-- HOW TO COMPLETE THIS TASK --
Find "t.cpsr = psrMode s.cpsr)" and "(10_state.md R15). -/" in the records below. Copy the lines holding them and every line between, exactly, and no others.

___ INPUT DATA

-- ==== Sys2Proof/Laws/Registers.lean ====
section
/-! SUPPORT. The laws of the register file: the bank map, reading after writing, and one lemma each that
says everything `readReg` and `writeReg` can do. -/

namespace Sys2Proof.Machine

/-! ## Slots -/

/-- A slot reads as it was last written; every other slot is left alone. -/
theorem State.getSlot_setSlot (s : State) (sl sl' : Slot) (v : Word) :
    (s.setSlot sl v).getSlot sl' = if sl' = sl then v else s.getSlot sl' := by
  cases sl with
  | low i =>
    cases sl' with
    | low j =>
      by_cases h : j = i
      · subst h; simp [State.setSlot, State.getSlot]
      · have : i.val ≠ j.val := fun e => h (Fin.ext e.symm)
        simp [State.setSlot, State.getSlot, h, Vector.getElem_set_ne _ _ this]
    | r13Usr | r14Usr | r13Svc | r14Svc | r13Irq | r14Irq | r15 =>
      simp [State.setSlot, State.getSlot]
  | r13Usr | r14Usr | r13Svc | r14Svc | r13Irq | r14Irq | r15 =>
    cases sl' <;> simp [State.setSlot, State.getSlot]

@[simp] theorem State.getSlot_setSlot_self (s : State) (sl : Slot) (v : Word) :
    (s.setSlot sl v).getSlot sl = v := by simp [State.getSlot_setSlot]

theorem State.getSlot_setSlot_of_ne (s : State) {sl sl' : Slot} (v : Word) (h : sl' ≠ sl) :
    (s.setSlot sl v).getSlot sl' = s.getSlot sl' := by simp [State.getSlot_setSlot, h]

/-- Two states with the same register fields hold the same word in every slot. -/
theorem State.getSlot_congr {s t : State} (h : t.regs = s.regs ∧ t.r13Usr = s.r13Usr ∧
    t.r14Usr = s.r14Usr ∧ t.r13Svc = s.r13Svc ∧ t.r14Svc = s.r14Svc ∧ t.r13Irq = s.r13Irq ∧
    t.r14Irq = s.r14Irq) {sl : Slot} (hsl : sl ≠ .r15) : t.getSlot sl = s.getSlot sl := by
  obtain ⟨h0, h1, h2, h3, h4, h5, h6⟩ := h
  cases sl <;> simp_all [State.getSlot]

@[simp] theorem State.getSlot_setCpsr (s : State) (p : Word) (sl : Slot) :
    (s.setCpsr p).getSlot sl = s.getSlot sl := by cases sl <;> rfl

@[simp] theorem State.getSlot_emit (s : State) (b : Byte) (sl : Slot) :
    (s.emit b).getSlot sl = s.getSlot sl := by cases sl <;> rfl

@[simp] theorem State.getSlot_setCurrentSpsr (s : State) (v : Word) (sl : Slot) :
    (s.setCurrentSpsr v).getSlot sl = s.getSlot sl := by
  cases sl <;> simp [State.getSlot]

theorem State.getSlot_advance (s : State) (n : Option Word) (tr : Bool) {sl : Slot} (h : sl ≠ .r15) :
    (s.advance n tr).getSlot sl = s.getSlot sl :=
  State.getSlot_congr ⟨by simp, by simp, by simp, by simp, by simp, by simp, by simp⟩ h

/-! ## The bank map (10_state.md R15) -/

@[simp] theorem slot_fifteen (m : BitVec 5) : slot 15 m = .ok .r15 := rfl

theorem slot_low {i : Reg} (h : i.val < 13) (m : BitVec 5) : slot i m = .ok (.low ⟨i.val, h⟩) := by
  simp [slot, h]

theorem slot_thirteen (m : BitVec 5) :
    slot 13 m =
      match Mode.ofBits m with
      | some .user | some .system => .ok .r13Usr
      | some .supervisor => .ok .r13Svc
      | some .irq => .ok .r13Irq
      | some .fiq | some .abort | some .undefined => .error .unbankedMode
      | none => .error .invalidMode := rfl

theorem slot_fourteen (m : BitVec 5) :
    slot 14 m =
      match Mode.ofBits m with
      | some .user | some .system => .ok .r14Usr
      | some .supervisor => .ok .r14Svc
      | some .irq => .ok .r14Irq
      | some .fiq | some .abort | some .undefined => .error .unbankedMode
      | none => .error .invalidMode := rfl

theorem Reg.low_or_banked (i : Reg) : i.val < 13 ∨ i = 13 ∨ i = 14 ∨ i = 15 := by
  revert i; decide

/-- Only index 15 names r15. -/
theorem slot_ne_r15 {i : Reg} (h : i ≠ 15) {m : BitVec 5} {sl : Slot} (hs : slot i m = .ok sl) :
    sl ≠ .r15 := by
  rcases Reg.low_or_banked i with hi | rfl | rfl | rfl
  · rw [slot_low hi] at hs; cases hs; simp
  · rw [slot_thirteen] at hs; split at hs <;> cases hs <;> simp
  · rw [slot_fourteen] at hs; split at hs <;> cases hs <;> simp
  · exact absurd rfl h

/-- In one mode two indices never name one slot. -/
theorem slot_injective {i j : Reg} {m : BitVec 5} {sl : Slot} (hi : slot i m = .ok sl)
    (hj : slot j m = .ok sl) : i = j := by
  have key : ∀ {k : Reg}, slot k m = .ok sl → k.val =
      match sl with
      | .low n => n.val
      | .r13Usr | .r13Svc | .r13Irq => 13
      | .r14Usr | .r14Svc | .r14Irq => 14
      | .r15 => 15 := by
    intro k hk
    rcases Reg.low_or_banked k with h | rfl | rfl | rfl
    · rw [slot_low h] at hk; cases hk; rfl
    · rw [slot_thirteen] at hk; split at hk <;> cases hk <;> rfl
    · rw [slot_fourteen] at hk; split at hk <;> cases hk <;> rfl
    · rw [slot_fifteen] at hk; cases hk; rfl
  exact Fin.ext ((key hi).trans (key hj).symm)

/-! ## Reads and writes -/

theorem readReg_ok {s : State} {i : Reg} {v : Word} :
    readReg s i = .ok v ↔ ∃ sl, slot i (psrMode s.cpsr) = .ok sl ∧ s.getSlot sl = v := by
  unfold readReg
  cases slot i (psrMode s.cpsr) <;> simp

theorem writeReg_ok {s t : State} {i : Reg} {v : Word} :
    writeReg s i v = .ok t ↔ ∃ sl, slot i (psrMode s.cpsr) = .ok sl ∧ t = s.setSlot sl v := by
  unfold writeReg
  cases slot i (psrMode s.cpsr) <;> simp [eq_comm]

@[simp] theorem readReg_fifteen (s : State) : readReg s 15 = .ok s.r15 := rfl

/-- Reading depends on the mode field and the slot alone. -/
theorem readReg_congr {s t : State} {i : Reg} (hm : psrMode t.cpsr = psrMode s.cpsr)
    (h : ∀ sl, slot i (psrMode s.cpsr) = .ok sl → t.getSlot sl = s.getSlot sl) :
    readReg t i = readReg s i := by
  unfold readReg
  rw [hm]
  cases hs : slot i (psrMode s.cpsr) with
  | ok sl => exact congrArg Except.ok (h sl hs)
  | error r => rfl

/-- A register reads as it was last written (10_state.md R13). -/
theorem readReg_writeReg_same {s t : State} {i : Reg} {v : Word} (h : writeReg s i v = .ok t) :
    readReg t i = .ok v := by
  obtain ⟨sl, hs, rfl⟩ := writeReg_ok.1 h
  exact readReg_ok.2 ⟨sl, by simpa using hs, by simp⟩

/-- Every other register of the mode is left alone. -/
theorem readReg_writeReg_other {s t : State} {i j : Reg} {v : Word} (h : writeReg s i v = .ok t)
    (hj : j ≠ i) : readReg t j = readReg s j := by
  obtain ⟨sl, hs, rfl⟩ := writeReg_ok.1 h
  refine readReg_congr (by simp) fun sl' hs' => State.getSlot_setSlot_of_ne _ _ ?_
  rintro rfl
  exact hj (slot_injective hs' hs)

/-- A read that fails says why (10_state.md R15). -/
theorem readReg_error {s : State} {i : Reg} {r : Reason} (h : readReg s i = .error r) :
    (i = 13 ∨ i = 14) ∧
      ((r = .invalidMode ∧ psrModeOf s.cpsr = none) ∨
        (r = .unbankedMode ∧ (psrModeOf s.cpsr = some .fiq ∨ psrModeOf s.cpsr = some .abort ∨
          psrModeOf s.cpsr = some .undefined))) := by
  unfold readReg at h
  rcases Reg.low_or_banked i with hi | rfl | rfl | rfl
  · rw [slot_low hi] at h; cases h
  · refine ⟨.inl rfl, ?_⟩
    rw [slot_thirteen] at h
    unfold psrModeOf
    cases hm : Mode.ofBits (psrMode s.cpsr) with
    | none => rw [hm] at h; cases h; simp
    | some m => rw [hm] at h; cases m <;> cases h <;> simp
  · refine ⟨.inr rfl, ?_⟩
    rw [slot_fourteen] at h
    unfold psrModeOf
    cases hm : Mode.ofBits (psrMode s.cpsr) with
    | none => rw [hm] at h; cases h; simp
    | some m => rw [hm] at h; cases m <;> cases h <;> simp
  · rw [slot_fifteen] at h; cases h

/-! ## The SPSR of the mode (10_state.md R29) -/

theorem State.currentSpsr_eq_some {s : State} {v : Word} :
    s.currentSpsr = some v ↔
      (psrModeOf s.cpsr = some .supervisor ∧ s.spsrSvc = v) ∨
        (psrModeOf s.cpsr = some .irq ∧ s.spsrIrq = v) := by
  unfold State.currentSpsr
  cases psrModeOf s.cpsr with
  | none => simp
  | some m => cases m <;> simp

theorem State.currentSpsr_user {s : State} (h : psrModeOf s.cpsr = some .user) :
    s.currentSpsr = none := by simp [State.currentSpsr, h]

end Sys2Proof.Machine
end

______

-- EXERCISE OUTPUT --
theorem readReg_congr {s t : State} {i : Reg} (hm : psrMode t.cpsr = psrMode s.cpsr)
    (h : ∀ sl, slot i (psrMode s.cpsr) = .ok sl → t.getSlot sl = s.getSlot sl) :
    readReg t i = readReg s i := by
  unfold readReg
  rw [hm]
  cases hs : slot i (psrMode s.cpsr) with
  | ok sl => exact congrArg Except.ok (h sl hs)
  | error r => rfl

/-- A register reads as it was last written (10_state.md R13). -/
theorem readReg_writeReg_same {s t : State} {i : Reg} {v : Word} (h : writeReg s i v = .ok t) :
    readReg t i = .ok v := by
  obtain ⟨sl, hs, rfl⟩ := writeReg_ok.1 h
  exact readReg_ok.2 ⟨sl, by simpa using hs, by simp⟩

/-- Every other register of the mode is left alone. -/
theorem readReg_writeReg_other {s t : State} {i j : Reg} {v : Word} (h : writeReg s i v = .ok t)
    (hj : j ≠ i) : readReg t j = readReg s j := by
  obtain ⟨sl, hs, rfl⟩ := writeReg_ok.1 h
  refine readReg_congr (by simp) fun sl' hs' => State.getSlot_setSlot_of_ne _ _ ?_
  rintro rfl
  exact hj (slot_injective hs' hs)

/-- A read that fails says why (10_state.md R15). -/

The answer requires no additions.